To learn more about how to configure PII anonymization, see the Anonymization Rules section below.

Performance

The PII management capability helps you comply with data protection regulations and ensure that sensitive user data is handled appropriately without compromising the functionality of your assistant. Rasa Pro ensures that the PII management capability does not affect the performance of your assistant.

PII Management Jobs

The PII management jobs, such as publishing anonymized events to the supported event brokers, anonymization and deletion in the tracker store, are run in the background using a job scheduler. This allows your assistant to continue processing user requests without significant delays.

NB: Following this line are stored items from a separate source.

-- ==== Sys2Proof/Machine/Encoder.lean ====
section
/-!
DEFINITION. ENCODE (44_encode.md).
-/

namespace Sys2Proof.Machine

/-- Write the code of a symbol, first path bit first; no code is UnencodableSymbol (R161, R162). -/
def writeCode (sym : Nat) (s : State) : Run Unit :=
  match codeRead s.code sym with
  | none => .raised .unencodableSymbol s
  | some p => writeAll p s

/-- The loop of P-R160, ended by EOF, and then the sentinel's code. -/
def encodeLoop : Nat → State → Run Unit
  | 0, _ => .hang
  | n + 1, s => (readBits 8 s).andThen fun r s =>
    match r with
    | none => writeCode sentinel.val s
    | some b => (writeCode b s).andThen fun _ s => encodeLoop n s

/-- ENCODE (R160). -/
def execEncode (s : State) : Host.Outcome State Fault Refusal :=
  command (s.cValid && s.wOpen) s fun s => encodeLoop (bitsLeft s + 1) s

end Sys2Proof.Machine
end

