/-! ### The bit writer -/

/-- 40_bitstream R96: WRBIT b. -/
def Obligations.WrbitAppendsOneBit : Prop :=
  decode 0x120000000001 = .ok (.wrbit true) ∧
  ∀ (b : Bool) (s : State), idle s →
    (s.wOpen = false → exec (.wrbit b) s = .next { s with err := some .illegalCommand }) ∧
    (s.wOpen = true → writerOk s →
      ((s.wcnt ≠ 7 ∨ s.putFails.head? ≠ some true) →
        ∃ t, exec (.wrbit b) s = .next t ∧ outBits t = outBits s ++ [b] ∧
          t = { s with out := t.out, wbuf := t.wbuf, wcnt := t.wcnt, putFails := t.putFails } ∧
          (s.wcnt ≠ 7 → t.out = s.out ∧ t.wcnt.val = s.wcnt.val + 1 ∧ t.putFails = s.putFails) ∧
          (s.wcnt = 7 → t.out.length = s.out.length + 1 ∧ t.wcnt = 0 ∧ t.wbuf = 0)) ∧
      (s.wcnt = 7 → s.putFails.head? = some true →
        ∃ t, exec (.wrbit b) s = .next t ∧ t.err = some .ioFailure ∧ t.out = s.out ∧
          byteBits t.wbuf = pending s ++ [b] ∧
          t = { s with wbuf := t.wbuf, putFails := t.putFails, err := t.err }))

/-- 40_bitstream R97: WRBITS N, V appends bits N - 1 down to 0 of V. Where a put among them is refused, it stops
there (R92, R93, 60_exceptions R201, R208). -/
def Obligations.WrbitsAppendsTheLowBits : Prop :=
  decode 0x130900000100 = .ok (.wrbits 9 256) ∧
  ∀ (n : BitVec 6) (v : BitVec 32) (s : State), idle s →
    ((n.toNat = 0 ∨ 32 < n.toNat ∨ s.wOpen = false) →
      exec (.wrbits n v) s = .next { s with err := some .illegalCommand }) ∧
    (1 ≤ n.toNat → n.toNat ≤ 32 → s.wOpen = true → writerOk s →
      (putsNeverFail s → ∃ t, exec (.wrbits n v) s = .next t ∧ t.err = none ∧
        outBits t = outBits s ++
          (List.range n.toNat).map (fun j => v.getLsbD (n.toNat - 1 - j)) ∧
        t = { s with out := t.out, wbuf := t.wbuf, wcnt := t.wcnt, putFails := t.putFails }) ∧
      (∃ t, exec (.wrbits n v) s = .next t ∧
        t = { s with out := t.out, wbuf := t.wbuf, wcnt := t.wcnt, putFails := t.putFails,
                     err := t.err } ∧
        (t.err = none ∨ (t.err = some .ioFailure ∧ ∃ k, k < n.toNat ∧
          bytesBits t.out ++ byteBits t.wbuf = outBits s ++
            (List.range (k + 1)).map (fun j => v.getLsbD (n.toNat - 1 - j))))) ∧
      StopsAtThePut (.wrbits n v) s ((List.range n.toNat).map (fun j => v.getLsbD (n.toNat - 1 - j))))

/-- 30_encoding section 1 (R63): WRBITS ignores the bits of V at and above position N. -/
def Obligations.WrbitsIgnoresTheHighBits : Prop :=
  ∀ (n : BitVec 6) (v v' : BitVec 32) (s : State),
    (∀ j, j < n.toNat → v.getLsbD j = v'.getLsbD j) →
    exec (.wrbits n v) s = exec (.wrbits n v') s

/-- 40_bitstream R98: FLUSH. -/
def Obligations.FlushPadsAndCloses : Prop :=
  decode 0x140000000000 = .ok .flush ∧
  ∀ s : State, idle s →
    (s.wOpen = false → exec .flush s = .next { s with err := some .illegalCommand }) ∧
    (s.wOpen = true →
      (s.wcnt = 0 → exec .flush s = .next { s with wOpen := false }) ∧
      (s.wcnt ≠ 0 → s.putFails.head? ≠ some true → writerOk s →
        exec .flush s = .next { s with
          out := s.out ++ [s.wbuf], wbuf := 0, wcnt := 0, wOpen := false,
          putFails := s.putFails.tail } ∧
        bytesBits (s.out ++ [s.wbuf]) = outBits s ++ List.replicate (8 - s.wcnt.val) false) ∧
      (s.wcnt ≠ 0 → s.putFails.head? = some true →
        exec .flush s = .next { s with putFails := s.putFails.tail, err := some .ioFailure }))

/-! ### FREQ -/

/-- 41_frequency R110 (with R111): FREQ adds to each counter the number of 8-bit groups of that value from
IN_POS to the end of IN, and leaves everything else but the reader; where a fetch fails it ends with IoFailure,
the groups read before it counted. (CounterOverflow is R114's, in its own statement.) -/
def Obligations.FreqCountsEveryRemainingByte : Prop :=
  decode 0x200000000000 = .ok .freq ∧
  (∀ (s : State) (p : Nat) (ds : List Bool), idle s → fetchFailsAt s p ds →
    CountsFit s (byteGroups ((inRest s).take (p - s.inPos))) →
    ∃ t, exec .freq s = .next t ∧
      (∀ b, b < 256 → histRead t.hist b =
        histRead s.hist b + (byteGroups ((inRest s).take (p - s.inPos))).count b) ∧
      t = { s with hist := t.hist, inPos := p, fetchFails := ds, err := some .ioFailure }) ∧
  ∀ s : State, idle s → fetchesNeverFail s → readerOk s → CountsFit s (byteGroups (inRest s)) →
    ∃ t, exec .freq s = .next t ∧
      (∀ b, b < 256 → histRead t.hist b = histRead s.hist b + (byteGroups (inRest s)).count b) ∧
      t.inPos = 8 * s.input.length ∧
      t = { s with hist := t.hist, inPos := t.inPos, fetchFails := t.fetchFails }

/-- 41_frequency R113: after CLR or reset and one FREQ that completed with ERR = 0 the counts are those of
IN, sum to its length, and every key has a count of at least 1. -/
def Obligations.FrequencyCorrectness : Prop :=
  ∀ s t : State, idle s → s.hist = [] → s.inPos = 0 → exec .freq s = .next t → t.err = none →
    ((List.range 256).map (histRead t.hist)).sum = s.input.length ∧
    (∀ b : Byte, histRead t.hist b.toNat = s.input.count b) ∧
    (∀ e ∈ t.hist, 1 ≤ e.2)

/-- 41_frequency R114: when a byte `x` comes whose counter is at 2^WEIGHT_W - 1, the bytes `l` before it having
been counted, FREQ stops with CounterOverflow: the byte is consumed, its counter unchanged; an engine with
unbounded WEIGHT_W never raises it. -/
def Obligations.CounterOverflowAtTheMaximum : Prop :=
  (∀ (s : State) (w : Nat) (l l' : List Nat) (x : Nat), idle s → fetchesNeverFail s →
    s.cfg.weightW = some w → byteGroups (inRest s) = l ++ x :: l' → CountsFit s l →
    histRead s.hist x + l.count x = 2 ^ w - 1 →
    ∃ t, exec .freq s = .next t ∧ t.err = some .counterOverflow ∧
      (∀ b, b < 256 → histRead t.hist b = histRead s.hist b + l.count b) ∧
      t.inPos = s.inPos + 8 * (l.length + 1) ∧
      t = { s with hist := t.hist, inPos := t.inPos, fetchFails := t.fetchFails, err := t.err }) ∧
  (∀ s t : State, idle s → s.cfg.weightW = none → exec .freq s = .next t →
    t.err ≠ some .counterOverflow)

If you have configured both the anonymization and deletion jobs with overlapping cron triggers, Rasa Pro ensures that both jobs are run sequentially to avoid a potential race condition in updating the tracker store. First the anonymization job is run, followed by the deletion job as long as the deletion job is due to run once the anonymization job is completed.

Recommendation

We recommend that you configure the PII management jobs to run at a low traffic time to minimize the number of reads and writes to the tracker store. This will help reduce the load on the tracker store.

Deletion Cron Job

The deletion cron job is responsible for deleting PII data from the tracker store, and it runs periodically based on the configured cron schedule.

The deletion job is designed to remove PII data that is no longer needed, based on the configured retention period. The deletion job loops through all conversation sessions in the tracker store, including trackers that contain multiple sessions, where a session is marked by the action_session_start event at the beginning. Then it checks if the session has ended by computing the difference between the current deletion job run timestamp and the timestamp of the last event in the session. If this difference is greater than the sum of the USER_CHAT_INACTIVITY_IN_MINUTES environment variable value and the value of the configured retention period via the min_after_session_end parameter in the privacy YAML config, the session is considered eligible for deletion.

When the job encounters sessions that are not eligible for deletion, either because they are still active or because they have not reached the end of the retention period, the job retains these events in the tracker store by overwriting the pre-existing tracker with only the retained events.